By contrast, most test-generation tools aim to produce ready-to-run test suites...
and implicitly assume that the current behavior is the desired behavior.
However, the code might contain bugs, and we want our tests to fail if it does!
Worse, tools require that the code to be tested is finished and executable,
making it impossible to generate tests as part of the development process.
`Fraser 2013`_ found that evolving a high-coverage test suite (e.g. Randoop_, EvoSuite_, Pynguin_)

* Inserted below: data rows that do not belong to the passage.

-- ==== Sys2Proof/Certificates/Slice0/Obligations.lean ====
section
/-! DEFINITION. The statements for the provers, in the order of the spec's files: encoding, one step, streams of
commands, the state, the functions. Each docstring names the rule of spec/ it formalises. `present e s` is the state `s`
with the event `e` at the head of its command port. -/

open Sys2Proof Sys2Proof.Machine

/-! ## The encoding (30_encoding.md) -/

/-- Decode and encode agree: no bit of a command word is dropped by the encoder (R62, R65, R70). -/
def Obligations.DecodeOfEncode : Prop :=
  ∀ i : Instr, decode (encode i) = .ok i

/-- And no bit of a legal word is ignored by the decoder (R65: unused fields are zero). -/
def Obligations.EncodeOfDecode : Prop :=
  ∀ (w : CommandWord) (i : Instr), decode w = .ok i → encode i = w

/-- Words written out in 95_test_vectors.md section 7 decode to the commands listed there, and illegal ones to none. -/
def Obligations.SpecWordsDecode : Prop :=
  decode 0x00133457799BBCDFF1#72 = .ok (.keygen .encrypt 0x133457799BBCDFF1#64) ∧
  decode 0x20133457799BBCDFF1#72 = .ok (.keygen .decrypt 0x133457799BBCDFF1#64) ∧
  decode 0x400123456789ABCDEF#72 = .ok (.xform 0x0123456789ABCDEF#64) ∧
  decode 0x850000000000000000#72 = .ok (.rdkey 5) ∧
  decode 0x8F0000000000000000#72 = .ok (.rdkey 15) ∧
  decode 0xC0133457799BBCDFF1#72 = .error .reservedOp ∧
  decode 0x500123456789ABCDEF#72 = .error .reservedBit ∧
  decode 0x2F133457799BBCDFF1#72 = .error .unusedIdx ∧
  decode 0x600123456789ABCDEF#72 = .error .unusedDir ∧
  decode 0x838000000000000000#72 = .error .unusedData

/-- R66: a word is legal exactly when it matches one of the three rows; a legal word executes as a command; every other
word is answered with status 01 and changes no state; 19 command bytes can begin a legal word. -/
def Obligations.LegalWordsAreTableRows : Prop :=
  (∀ (w : CommandWord) (s : State),
    (legalWord w = true → ∃ i, decode w = .ok i ∧ encode i = w ∧ step (present (.command w) s) = exec i s) ∧
    (legalWord w = false →
      step (present (.command w) s) = .next { s with responses := s.responses ++ [0b01#2 ++ 0#64] })) ∧
  (∀ b : BitVec 8, (∃ data : BitVec 64, legalWord (b ++ data) = true) ↔
    b ∈ [0x00#8, 0x20#8, 0x40#8, 0x80#8, 0x81#8, 0x82#8, 0x83#8, 0x84#8, 0x85#8, 0x86#8, 0x87#8, 0x88#8, 0x89#8, 0x8A#8,
      0x8B#8, 0x8C#8, 0x8D#8, 0x8E#8, 0x8F#8])

/-- R182: the words that raise `IllegalCommand` are exactly the listed ones, that is all that are not legal, in every
state alike. -/
def Obligations.IllegalCommandWords : Prop :=
  ∀ w : CommandWord,
    (illegalPattern w ↔ legalWord w = false) ∧
    ∀ s : State, illegalPattern w ↔
      step (present (.command w) s) = .next { s with responses := s.responses ++ [0b01#2 ++ 0#64] }

/-- R68: in the answer to `RDKEY` the subkey is right-justified, its top bit, the one the first entry of PC-2 chooses,
at `RW[47]`, and `RW[63:48]` is 0. -/
def Obligations.RdkeyAnswerRightJustified : Prop :=
  (∀ (s : State) (idx : Fin 16), s.arch.schedValid = true →
    ∃ r : ResponseWord, exec (.rdkey idx) s = .next { s with responses := s.responses ++ [r] } ∧
      r.extractLsb' 0 48 = s.arch.rk[idx] ∧ r.getLsbD 47 = s.arch.rk[idx].msb ∧ r.extractLsb' 48 16 = 0#16 ∧
      statusOf r = 0b00#2) ∧
  (∀ cd : BitVec 56, (permute pc2 cd).msb = pos cd (pc2.entries.getD 0 0))

/-- R67: every command word gets exactly one response word, with the status and the data the rule lists; status 11 is
never produced and a fault's data is zero. -/
def Obligations.OneResponsePerCommand : Prop :=
  ∀ (s : State) (w : CommandWord), ∃ (t : State) (r : ResponseWord),
    step (present (.command w) s) = .next t ∧ t.responses = s.responses ++ [r] ∧
    statusOf r ≠ 0b11#2 ∧ (statusOf r ≠ 0b00#2 → dataOf r = 0#64) ∧
    (∀ e, decode w = .error e → statusOf r = 0b01#2) ∧
    (∀ dir key, decode w = .ok (.keygen dir key) → statusOf r = 0b00#2 ∧ dataOf r = 0#64) ∧
    (∀ block, decode w = .ok (.xform block) →
      if s.arch.schedValid then statusOf r = 0b00#2 ∧ dataOf r = des block s.arch.rk else statusOf r = 0b10#2) ∧
    (∀ idx, decode w = .ok (.rdkey idx) →
      if s.arch.schedValid then statusOf r = 0b00#2 ∧ dataOf r = zext64 s.arch.rk[idx] else statusOf r = 0b10#2)

/-! ## One step -/

/-- A step runs the decoded instruction: a word that decodes to `i` at the head of the port makes the step `exec i` on
the state with that word taken off the port, and nothing else around it. -/
def Obligations.StepRunsDecodedCommand : Prop :=
  ∀ (s : State) (w : CommandWord) (i : Instr), decode w = .ok i → step (present (.command w) s) = exec i s

/-- With nothing presented the core waits (the model's choice, assumption 2). -/
def Obligations.StepWaitsWhenNothingPresented : Prop :=
  ∀ s : State, s.port = [] → step s = .next s

/-- R69, R180, R187: no step stops the machine, whatever the state and whatever is presented. -/
def Obligations.StepAlwaysGoesOn : Prop :=
  ∀ s : State, ∃ t, step s = .next t

/-- R69: on every state and every 72-bit word the step is the spec's `Step`, line for line. -/
def Obligations.StepRefinesSpecStep : Prop :=
  ∀ (s : State) (w : CommandWord),
    step (present (.command w) s) =
      .next { arch := (specStep s.arch w).1, port := s.port,
              responses := s.responses ++ [(specStep s.arch w).2] }

/-- R130: `KEYGEN` completes in every state: all of `RK` is `KS(key, dir)`, `SCHED_VALID` is 1, the answer is `0:0`, and
nothing else changes. -/
def Obligations.KeygenLoadsSchedule : Prop :=
  ∀ (dir : Direction) (key : Key) (s : State),
    exec (.keygen dir key) s =
      .next { arch := { rk := ks key dir, schedValid := true }, port := s.port,
              responses := s.responses ++ [0b00#2 ++ 0#64] }

/-- R159: with a valid schedule `XFORM` completes with `DES(block, RK)` as its answer, and changes no state. -/
def Obligations.XformTransformsBlock : Prop :=
  ∀ (block : Block) (s : State), s.arch.schedValid = true →
    exec (.xform block) s = .next { s with responses := s.responses ++ [0b00#2 ++ des block s.arch.rk] }

/-- R131: with a valid schedule `RDKEY` completes with `zext_64(RK[idx])` as its answer, for every index, and changes no
state. -/
def Obligations.RdkeyReadsSubkey : Prop :=
  ∀ (idx : Fin 16) (s : State), s.arch.schedValid = true →
    exec (.rdkey idx) s = .next { s with responses := s.responses ++ [0b00#2 ++ zext64 s.arch.rk[idx]] }

/-- The frame of the three commands: the port is left alone, exactly one response is added after the earlier ones,
`XFORM` and `RDKEY` write no register and no flag, and `KEYGEN` writes the registers and the flag as R130 says. -/
def Obligations.CommandFrame : Prop :=
  ∀ (i : Instr) (s t : State), exec i s = .next t →
    t.port = s.port ∧ (∃ r, t.responses = s.responses ++ [r]) ∧
    (match i with
     | .keygen dir key => t.arch.rk = ks key dir ∧ t.arch.schedValid = true
     | .xform _ => t.arch = s.arch
     | .rdkey _ => t.arch = s.arch)

/-- R183: `NoSchedule` is raised exactly by a legal `XFORM` or `RDKEY` word when `SCHED_VALID` = 0; it changes no state
and is answered `2:0`. `KEYGEN` never raises it. -/
def Obligations.NoScheduleRaisedExactly : Prop :=
  ∀ (s : State) (w : CommandWord),
    (s.arch.schedValid = false ∧ (xformRow.matchesWord w = true ∨ rdkeyRow.matchesWord w = true)) ↔
      step (present (.command w) s) = .next { s with responses := s.responses ++ [0b10#2 ++ 0#64] }

/-- R184: the encoding is checked first and the state second, so a word that is no command is answered
`IllegalCommand`, and only that, with or without a schedule. -/
def Obligations.IllegalCommandWinsOverNoSchedule : Prop :=
  ∀ (s : State) (w : CommandWord), legalWord w = false → s.arch.schedValid = false →
    ∃ t r, step (present (.command w) s) = .next t ∧ t.responses = s.responses ++ [r] ∧
      statusOf r = 0b01#2 ∧ dataOf r = 0#64 ∧ t.arch = s.arch

/-- R187: a fault is not sticky: whatever the host presents next is executed exactly as if the faulting command had
never been presented, and its response is the same. -/
def Obligations.FaultLeavesNoTrace : Prop :=
  ∀ (s t : State) (w : CommandWord) (r : ResponseWord) (e : PortEvent),
    step (present (.command w) s) = .next t → t.responses = s.responses ++ [r] → statusOf r ≠ 0b00#2 →
      ∃ (u v : State) (answer : List ResponseWord),
        step (present e t) = .next u ∧ step (present e s) = .next v ∧
        u.arch = v.arch ∧ u.port = v.port ∧
        u.responses = s.responses ++ [r] ++ answer ∧ v.responses = s.responses ++ answer

/-- R202: a reset takes every state to the reset state of the core, whatever commands it cuts short, with no response
word of its own (that delivered responses stay with the host is the model's choice, assumption 3). -/
def Obligations.ResetFromEveryState : Prop :=
  ∀ (s : State) (abandoned : List CommandWord),
    step (present (.reset abandoned) s) = .next { s with arch := Arch.reset } ∧ Arch.reset.schedValid = false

"leads to clear improvements in commonly applied quality metrics such as code coverage
[but] no measurable improvement in the number of bugs actually found by developers"
and that "generating a set of test cases, even high coverage test cases,
does not necessarily improve our ability to test software".
Invariant detection (famously Daikon_; in PBT see e.g. `Alonso 2022`_,
QuickSpec_, Speculate_) relies on code execution. Program slicing (e.g. FUDGE_,
FuzzGen_, WINNIE_) requires downstream consumers of the code to test.
Ghostwriter inspects the function name, argument names and types, and docstrings.
It can be used on buggy or incomplete code, runs in a few seconds, and produces
a single semantically-meaningful test per function or group of functions.
Rather than detecting regressions, these tests check semantic properties such as
`encode/decode or save/load round-trips <https://zhd.dev/ghostwriter/?q=gzip.compress>`__,
for `commutative, associative, and distributive operations
<https://zhd.dev/ghostwriter/?q=operator.mul>`__,
`equivalence between methods <https://zhd.dev/ghostwriter/?q=operator.add+numpy.add>`__,
`array shapes <https://zhd.dev/ghostwriter/?q=numpy.matmul>`__,
and idempotence. Where no property is detected, we simply check for
'no error on valid input' and allow the user to supply their own invariants.
Evaluations such as the SBFT24_ competition_ measure performance on a task which
the Ghostwriter is not intended to perform. I'd love to see qualitative user
studies, such as `PBT in Practice`_ for test generation, which could check
whether the Ghostwriter is onto something or tilting at windmills.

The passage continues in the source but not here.